-- ==== Sys2Proof/Machine/AcqCards.lean ====
section
/-!
DEFINITION. The acquisition commands (R248, R260, R261, R419, Table 9-9).
-/

namespace Sys2Proof.Machine

open Sys2Proof

/-- The pasture states in which acquisition commands are permitted. -/
def PState.acqs : PState → Bool
  | .loaded | .running | .stepping | .frozen | .faulted => true
  | _ => false

/-- The state checks of an acquisition command: the pasture's state, then the engine's. -/
def State.acqChecks (s : State) (p : Nat) (l : List AcqState) : List Check :=
  [stateCheck (!(s.pstate p).acqs) 0x0201, stateCheck (!(l.contains (s.acqOf p).state)) 0x0206]

def acqCard (opcode : Nat) (l : List AcqState) (act : Cmd → Prog → State → State) : Card :=
  { opcode := opcode, modes := "SE", session := true, names := true, waits := true, lengthOk := lenIs 0,
    run := fun c g s => s.checked g (s.acqChecks c.pasture l) (act c g) }

/-- ACQ_ARM: DETAIL returns TS at arming. -/
def execAcqArm (c : Cmd) (s : State) : Host.Outcome State Fault Refusal :=
  .next (s.runCard (acqCard 0x0501 [.idle, .done] (fun c g s => (s.acqArm c.pasture).complete g 0 (leBytes 4 s.ts))) c)

/-- ACQ_DISARM: it completes when the next capture has taken the engine to DONE. -/
def execAcqDisarm (c : Cmd) (s : State) : Host.Outcome State Fault Refusal :=
  .next (s.runCard (acqCard 0x0502 [.armed, .post] (fun c _ s => s.modAcq c.pasture (fun a => { a with disarm := true }))) c)

/-- ACQ_FORCE: it completes when the next capture has fired. -/
def execAcqForce (c : Cmd) (s : State) : Host.Outcome State Fault Refusal :=
  .next (s.runCard (acqCard 0x0503 [.armed] (fun c _ s => s.modAcq c.pasture (fun a => { a with force := true }))) c)

/-! ### ACQ_READ -/

/-- Area 2: the tallies, then the sequencer's state (DESIGN CHOICE, log 37). -/
def Acq.stateArea (a : Acq) : List Byte := a.tallies.flatMap (leBytes 8) ++ leBytes 8 a.seqState

/-- The landing slot of a record (R251). -/
def Acq.slotOf (a : Acq) (w : Nat) : Nat := a.segment * a.segRecords + w % a.segRecords

def areaOf (c : Cmd) : Nat := fieldAt c.params 16 1
def firstOf (c : Cmd) : Nat := fieldAt c.params 24 8
def countOf (c : Cmd) : Nat := fieldAt c.params 32 4

/-- Whether the range lies in the area: the valid records of the segment, the bytes of the kept snapshot, or those of area 2. -/
def State.areaHolds (s : State) (c : Cmd) : Bool :=
  let a := s.acqOf c.pasture
  let n := s.snap c.pasture
  match areaOf c with
  | 0 => decide (a.written - min a.written a.segRecords ≤ firstOf c) && decide (firstOf c + countOf c ≤ a.written)
  | 1 => n.has && decide (firstOf c + countOf c ≤ n.keptLen)
  | 2 => decide (firstOf c + countOf c ≤ a.stateArea.length)
  | _ => false

/-- The bytes of the range in the clear. -/
def State.areaBytes (s : State) (c : Cmd) : List Byte :=
  let p := c.pasture
  let a := s.acqOf p
  match areaOf c with
  | 0 => (List.range (countOf c)).flatMap (fun i =>
      memRead s.hbm (a.landingPa + s.recordSize p * a.slotOf (firstOf c + i)) (s.recordSize p))
  | 1 => memRead s.hbm (a.snapBuf (s.snap p).bufB + firstOf c) (countOf c)
  | _ => slice a.stateArea (firstOf c) (countOf c)

/-- Bytes that the range spans. -/
def State.areaLen (s : State) (c : Cmd) : Nat := if areaOf c = 0 then s.recordSize c.pasture * countOf c else countOf c

/-- The offset of the range in its area (R419). -/
def State.areaOffset (s : State) (c : Cmd) : Nat :=
  if areaOf c = 0 then s.recordSize c.pasture * (s.acqOf c.pasture).slotOf (firstOf c) else firstOf c

/-- Take the next READ_NO. -/
def State.takeReadNo (s : State) (p : Nat) : State := s.modPFlow p (fun w => { w with readNo := w.readNo + 1 })

/-- The readback and its DETAIL: WRITTEN twice, then READ_NO. -/
def State.acqReadBack (s : State) (c : Cmd) (g : Prog) : State :=
  let p := c.pasture
  let w := (s.acqOf p).written
  let n := (s.pas p).flow.readNo
  (s.takeReadNo p).completeResult g c (leBytes 4 w ++ leBytes 4 w ++ leBytes 4 n)
    (readCrypt (s.kRead p) p (areaOf c) n (s.areaOffset c) (s.areaBytes c)) false

/-- ACQ_READ. With no plan there is no area, and the state checks decide alone (DESIGN CHOICE, log 37). -/
def acqReadCard : Card :=
  { opcode := 0x0504, modes := "SE", session := true, names := true, waits := true, lengthOk := lenIs 40,
    run := fun c g s =>
      let p := c.pasture
      let has := (s.acqOf p).state != .none
      s.checked g (reservedZero c 12 4 ++ reservedZero c 17 7 ++ reservedZero c 36 4
          ++ [rangeCheck (fieldAt c.params 0 8 % 64 != 0) 0, rangeCheck (has && decide (fieldAt c.params 8 4 < s.areaLen c)) 8,
              (has && decide (2 < areaOf c), 0x0105, 16), (has && !s.areaHolds c, 0x0105, 24)]
          ++ s.acqChecks p [.idle, .armed, .post, .done]
          ++ [stateCheck (decide (2 ^ 32 ≤ (s.pas p).flow.readNo)) 0x0412]) (fun s => s.acqReadBack c g) }

def execAcqRead (c : Cmd) (s : State) : Host.Outcome State Fault Refusal := .next (s.runCard acqReadCard c)

/-! ### ACQ_PROGRAM -/

/-- The plan with bytes 0x040–0x89F replaced. -/
def Acq.program (a : Acq) (body : List Byte) : Acq := { a with plan := padTo 0x40 a.plan ++ body }

/-- ACQ_PROGRAM, checked as R243 checks the plan. -/
def acqProgramCard : Card :=
  { opcode := 0x0505, modes := "SE", session := true, names := true, waits := true, lengthOk := lenIs 2144,
    run := fun c g s =>
      let p := c.pasture
      let a := s.acqOf p
      let bad := acqBodyFault (a.program c.params).plan (s.probeFolds p)
      s.checked g ([(a.state != .none && bad.isSome, 0x0510, 0)] ++ s.acqChecks p [.idle, .done]) (fun s =>
        (s.modAcq p (fun a => a.program c.params)).complete g 0 []) }

def execAcqProgram (c : Cmd) (s : State) : Host.Outcome State Fault Refusal := .next (s.runCard acqProgramCard c)

end Sys2Proof.Machine
end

What this task involves
Write down exactly the span of lines above from the one containing "has fired. -/" to the one containing "c)).flatMap (fun i =>", both ends included.

Exercise result
/-- ACQ_FORCE: it completes when the next capture has fired. -/
def execAcqForce (c : Cmd) (s : State) : Host.Outcome State Fault Refusal :=
  .next (s.runCard (acqCard 0x0503 [.armed] (fun c _ s => s.modAcq c.pasture (fun a => { a with force := true }))) c)

/-! ### ACQ_READ -/

/-- Area 2: the tallies, then the sequencer's state (DESIGN CHOICE, log 37). -/
def Acq.stateArea (a : Acq) : List Byte := a.tallies.flatMap (leBytes 8) ++ leBytes 8 a.seqState

/-- The landing slot of a record (R251). -/
def Acq.slotOf (a : Acq) (w : Nat) : Nat := a.segment * a.segRecords + w % a.segRecords

def areaOf (c : Cmd) : Nat := fieldAt c.params 16 1
def firstOf (c : Cmd) : Nat := fieldAt c.params 24 8
def countOf (c : Cmd) : Nat := fieldAt c.params 32 4

/-- Whether the range lies in the area: the valid records of the segment, the bytes of the kept snapshot, or those of area 2. -/
def State.areaHolds (s : State) (c : Cmd) : Bool :=
  let a := s.acqOf c.pasture
  let n := s.snap c.pasture
  match areaOf c with
  | 0 => decide (a.written - min a.written a.segRecords ≤ firstOf c) && decide (firstOf c + countOf c ≤ a.written)
  | 1 => n.has && decide (firstOf c + countOf c ≤ n.keptLen)
  | 2 => decide (firstOf c + countOf c ≤ a.stateArea.length)
  | _ => false

/-- The bytes of the range in the clear. -/
def State.areaBytes (s : State) (c : Cmd) : List Byte :=
  let p := c.pasture
  let a := s.acqOf p
  match areaOf c with
  | 0 => (List.range (countOf c)).flatMap (fun i =>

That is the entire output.